From trader to broker, Marty McDonald (pictured) shared his journey, views on tech disruption, and why brokers must adapt as banks embrace online lending and AI-driven approvals.
McDonald didn’t set out to become a mortgage broker. In fact, his entry into the industry was, as he described, almost accidental.
“It was 2003 and my future wife Sarah and I had just made a tree change move from Sydney to Bungendore (about 40 minutes from Canberra),” he said.
“We were loving living on a farm and being out of the rat race of Sydney (for a while) and I was looking for a new career after spending the first part of my working life as a futures trader for JB Were and then ANZ Bank where I ended up (to my surprise) as their senior Bank Bills trader at 24 years old. Problem was I hated it!”
After a stint in wine sales, McDonald applied for a marketing job with Mortgage Choice’s largest Canberra franchise — but didn’t get it. That turned out to be a turning point.
“I didn’t get the job – ha ha – but was fascinated by the industry, so I approached the franchise owner and asked if I could join his team as a commission-only mortgage broker,” he said. “Thankfully he said yes. I later went on to co-own the franchise.”
After seven years of broking in Canberra, McDonald and his wife returned to Sydney with two young kids and no client base. He started his own brokerage, Mortgage Experts, and has been aggregating through Connective since 2010.
McDonald sees digitisation as the most significant positive change in broking.
But with progress comes new competition.
McDonald is keeping a close eye on the rapid rise of online lending and automation.
“One of the biggest challenges I see facing the industry is the threat from increased online loan origination,” he said. “The banks have every right to find the cheapest, most efficient way to distribute their products, and I think they see online as the way to do that. They already are with Unloan and the like.”
McDonald sees artificial intelligence further improving the online model and potentially disrupting the traditional broker role.
“Complex loans and scenarios plus the human touch will always leave a place for mortgage brokers but if the banks can approve circa 50% of home loans in a few minutes with no human involvement at lower interest rates than offered via their other channels then some brokers may be in trouble.

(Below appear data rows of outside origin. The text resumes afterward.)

-- ==== Sys2Proof/Machine/Media.lean ====
section
/-! DEFINITION. Media ports, flows and decoded streams (R325 to R349), and what a complete frame sets off (R86, R129, R194). -/

namespace Sys2Proof.Machine

/-! ## Ports -/

/-- Set cause bits of port p (R360). -/
def Body.portCause (b : Body) (e : Env) (p bitNo : Nat) : Body := b.setCause e 0x0A09 (p + 1) (2 ^ bitNo) (128 + p)

/-- Set cause bits of flow f. -/
def Body.flowCause (b : Body) (e : Env) (f bitNo : Nat) : Body := b.setCause e 0x0A24 (f + 1) (2 ^ bitNo) (144 + f)

/-- Set cause bits of stream s. -/
def Body.streamCause (b : Body) (e : Env) (s bitNo : Nat) : Body := b.setCause e 0x0B0A (s + 1) (2 ^ bitNo) (192 + s)

/-- A port's link goes down (R328). -/
def portDown (e : Env) (p : Nat) (b : Body) : Body :=
  if p < 4 then (b.setReg 0x0A00 (p + 1) 0).portCause e p 0 else b

/-- A port's link comes up (R325); not while the PLL of its domain has lost lock (R27). -/
def portRise (p : Nat) (b : Body) : Body := if p < 4 ∧ b.regN 0x0120 (p + 49) ≠ 3 then b.setReg 0x0A00 (p + 1) 1 else b

/-- A poll of a port's module (R328). A module is another when its upper page differs (DEDUCED). -/
def modulePoll (e : Env) (p : Nat) (pages : Option Bytes) (b : Body) : Body :=
  if 4 ≤ p then b
  else
    match pages with
    | none => if b.str 0x0A08 (p + 1) = [] then b else (b.setStr 0x0A08 (p + 1) []).portCause e p 4
    | some bs =>
      let page := fit 0 256 bs
      let up := page.drop 128
      let b1 := { b.setStr 0x0A08 (p + 1) page with media := { b.media with mods := minsert p up b.media.mods } }
      match mfind p b.media.mods with
      | some old => if old = up then b1 else b1.portCause e p 4
      | none => b1

/-! ## Flows -/

/-- Receiver of flow f; none while it is not admitted. -/
def Body.rx? (b : Body) (f : Nat) : Option FlowRx := mfind f b.media.rx

/-- Replace the receiver of a flow. -/
def Body.setRx (b : Body) (f : Nat) (x : FlowRx) : Body :=
  { b with media := { b.media with rx := minsert f x b.media.rx } }

/-- Leg g of flow f: port, destination, source (empty any), UDP port; none without the leg. -/
structure Leg where
  port : Nat
  dst : Bytes
  src : Bytes
  udp : Nat
deriving DecidableEq, Repr

/-- The text of an address as it counts in a match; a text that is no address matches nothing. -/
def textAddr (bs : Bytes) : Bytes := if bs = [] then [] else (addrOf bs).getD [0]

/-- Legs of flow f under its entries (R358). -/
def Body.legs (b : Body) (f : Nat) : List Leg :=
  let ps := b.regN 0x0A11 (f + 1)
  let u := b.regN 0x0A16 (f + 1)
  ⟨field ps 3 0, textAddr (b.str 0x0A12 (f + 1)), textAddr (b.str 0x0A13 (f + 1)), field u 31 16⟩ ::
  (if field ps 7 4 = 15 then []
   else [⟨field ps 7 4, textAddr (b.str 0x0A14 (f + 1)), textAddr (b.str 0x0A15 (f + 1)), field u 15 0⟩])

/-- Width, height, sampling, depth and packing of a flow's format. -/
structure FlowFmt where
  w : Nat
  h : Nat
  sampling : Nat
  depth : Nat
  packing : Nat
deriving DecidableEq, Repr

/-- Format of flow f. -/
def Body.flowFmt (b : Body) (f : Nat) : FlowFmt :=
  let v := b.regN 0x0A18 (f + 1)
  ⟨field v 63 48, field v 47 32, field v 31 24, field v 23 16, field v 15 8⟩

/-- Colour coding of a format with a colour word (R146, R358). -/
def fmtOf (sampling depth colour : Nat) : Fmt :=
  ⟨sampling, depth, field colour 15 12, field colour 11 8, field colour 7 4, field colour 3 0 == 1⟩

/-- Bytes and pixels of a pgroup (R330). -/
def pgroup (sampling depth : Nat) : Option (Nat × Nat) :=
  if sampling = 0 then (if depth = 10 then some (5, 2) else if depth = 12 then some (6, 2) else none)
  else if sampling ≤ 2 then
    (if depth = 10 then some (15, 4) else if depth = 12 then some (9, 2) else if depth = 16 then some (6, 1) else none)
  else none

/-- Bytes of a frame buffer (R334). -/
def bufBytes (sampling w h : Nat) : Nat := if sampling = 0 then 4 * w * h else 6 * w * h

/-- Wire rate of flow f in Mb/s (R336), under its entries. -/
def Body.wireRate (b : Body) (f : Nat) : Nat :=
  if b.regN 0x0A10 (f + 1) = 2 then b.regN 0x0A1D (f + 1)
  else
    let x := b.flowFmt f
    match pgroup x.sampling x.depth, rateOf (b.regN 0x0A19 (f + 1)) with
    | some (gb, gp), some (d, n) =>
      let pay := b.regN 0x0A1B (f + 1)
      let pkts := divUp (x.w * x.h * gb / gp) (Nat.max 1 pay)
      let leg := (b.legs f).getD 0 ⟨0, [], [], 0⟩
      let frame := (if leg.dst.length = 16 then 106 else 86) + (if b.regN 0x0A05 (leg.port + 1) = 0 then 0 else 4)
      divUp (pkts * (pay + frame) * 8 * n) (1000000 * d)
    | _, _ => 0

/-- Flows admitted. -/
def Body.admitted (b : Body) : List Nat := (upFrom 0 16).filter (fun f => b.regN 0x0A1E (f + 1) == 1)

/-- The format checks of R330 and R331 and the payload type's range (FORMAT of R337). -/
def Body.formatOk (b : Body) (f : Nat) : Bool :=
  let pt := b.regN 0x0A17 (f + 1)
  let x := b.flowFmt f
  let c := b.regN 0x0A1A (f + 1)
  let pay := b.regN 0x0A1B (f + 1)
  decide (96 ≤ pt) && decide (pt ≤ 127) && (rateOf (b.regN 0x0A19 (f + 1))).isSome &&
  (match b.regN 0x0A10 (f + 1) with
   | 1 =>
     (match pgroup x.sampling x.depth, rateOf (b.regN 0x0A19 (f + 1)) with
      | some (gb, gp), some (d, n) =>
        decide (0 < x.w) && decide (x.w ≤ 7680) && decide (0 < x.h) && decide (x.h ≤ 4320) && x.w % gp == 0 &&
        decide (x.w * x.h * n ≤ 1990656000 * d) && decide (x.packing ≤ 1) && decide (0 < pay) && pay % gb == 0 &&
        decide (b.regN 0x0A1C (f + 1) ≤ 2) && (x.sampling == 2 || decide (field c 15 12 ≤ 1)) && decide (field c 11 8 ≤ 2) &&
        decide (field c 7 4 ≤ 1) && decide (field c 3 0 ≤ 1)
      | _, _ => false)
   | 2 => decide (1 ≤ b.regN 0x0A1D (f + 1)) && decide (b.regN 0x0A1D (f + 1) ≤ 1000)
   | _ => false)

/-- The ports of a flow are legal (PORTS of R337). -/
def portsOk : List Leg → Bool
  | [a] => decide (a.port < 4)
  | [a, d] => decide (a.port < 4) && decide (d.port < 4) && decide (a.port ≠ d.port) && decide (a.port / 2 = d.port / 2)
  | _ => false

/-- A leg's addresses are legal on its port (ADDRESS of R337). -/
def Body.legOk (b : Body) (l : Leg) : Bool :=
  let v6 := l.dst.length == 16
  (l.dst.length == 4 || v6) && (b.portAddr l.port v6).isSome && (isMulticast l.dst || b.ownAddr l.port l.dst) &&
  (l.src == [] || l.src.length == l.dst.length)

/-- Wire rate admitted on port p (R336). -/
def Body.portRate (b : Body) (p : Nat) : Nat :=
  ((b.admitted.filter (fun f => (b.legs f).any (fun l => l.port == p))).map (fun f => b.regN 0x0A20 (f + 1))).foldl (· + ·) 0

/-- Wire rate of all admitted flows. -/
def Body.allRate (b : Body) : Nat := (b.admitted.map (fun f => b.regN 0x0A20 (f + 1))).foldl (· + ·) 0

/-- Bytes of the layer buffer region in use: the rings of flows, streams and scalers, stills, and buffers whose ring went
while they were leased. -/
def Body.layerUsed (b : Body) : Nat :=
  let depth := b.forceN 0x0C58 0
  let flows := (b.admitted.filter (fun f => b.regN 0x0A10 (f + 1) == 1)).map (fun f =>
    depth * bufBytes (b.flowFmt f).sampling (b.flowFmt f).w (b.flowFmt f).h)
  let streams := b.media.streams.map (fun p => depth * bufBytes 0 p.2.w p.2.h)
  let c := b.cfgNow
  let copies := ((upFrom 0 31).filter (fun l => (c.scaler? l).isSome)).map (fun l => depth * bufBytes 1 (c.dest l).w (c.dest l).h)
  let loose := (b.lay.bufs.filter (fun p => p.2.kind == 3 || p.2.dying)).map (fun p =>
    if p.2.kind = 3 then p.2.w * p.2.h * (if p.2.alpha then 8 else 6) else bufBytes p.2.fmt.sampling p.2.w p.2.h)
  (flows ++ streams ++ copies ++ loose).foldl (· + ·) 0

/-- `buffer.free`. -/
def Body.layerFree (b : Body) : Nat := b.forceN 0x1801 0 * 2 ^ 20 - b.layerUsed

/-- The result of the admission checks of flow f, in order (R337). -/
def Body.admitResult (b : Body) (f : Nat) : Nat :=
  let ls := b.legs f
  let rate := b.wireRate f
  let x := b.flowFmt f
  if !(b.formatOk f) then 1
  else if !(portsOk ls) then 2
  else if ls.any (fun l => !(b.legOk l)) then 3
  else if b.admitted.any (fun g => (b.legs g).any (fun l => ls.contains l)) then 4
  else if ls.any (fun l => decide (95000 < b.portRate l.port + rate)) then 5
  else if 380000 < b.allRate + rate then 6
  else if b.regN 0x0A10 (f + 1) = 1 ∧ b.layerFree < b.forceN 0x0C58 0 * bufBytes x.sampling x.w x.h then 7
  else 0

/-- The rates admitted, as their entries report them. -/
def Body.setRates (b : Body) : Body :=
  ((upFrom 0 4).foldl (fun x p => x.setReg 0x0A07 (p + 1) (x.portRate p : Nat)) b).setReg 0x0A32 0 (b.allRate : Nat)

/-! ## Membership (R338) -/

/-- The newest version of the membership protocol: IGMPv3, MLDv2 (R338). -/
def newestVersion (v6 : Bool) : Nat := if v6 then 2 else 3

“Or maybe the broker channel adopts aspects of the online capability / AI into their processes and its play on. Let’s see.”

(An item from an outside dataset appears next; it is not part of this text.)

/-- MAILBOX_FD_READ (R420). -/
def execMailboxFdRead (v : Nat) (s : State) : Host.Outcome State Fault Refusal := s.act (fdRead s.env v)

end Sys2Proof.Machine
end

Early in his career, McDonald took the traditional broker route – evening house visits and after-hours meetings. One appointment changed his perspective for good.
“I arrived at 6.30 pm as agreed and as I walked into the house, I noticed it was pretty messy with hoarder house type vibes… It became abundantly clear that the two kids had gastro! Long story short I didn’t end up getting out of the house until 10.30 pm,” he said.
The experience prompted a shift in how McDonald approached his value proposition.
“It was the catalyst for me having a rethink on my value proposition and shortly thereafter I stopped doing after hours and weekend house visits and instead got clients to come to our office,” he says. “Surprise, surprise, clients didn’t want to do appointments at 8 pm or on weekends after all.”
For those entering the industry, McDonald offers a clear and practical recommendation.
“For new to industry brokers my advice would be to go and work for a medium or large brokerage first rather than going it alone,” he said. “Learn what the ideal loan process workflow looks like and how to implement this into your day-to-day broking. Then learn how to generate your own business which is ultimately the hardest part.”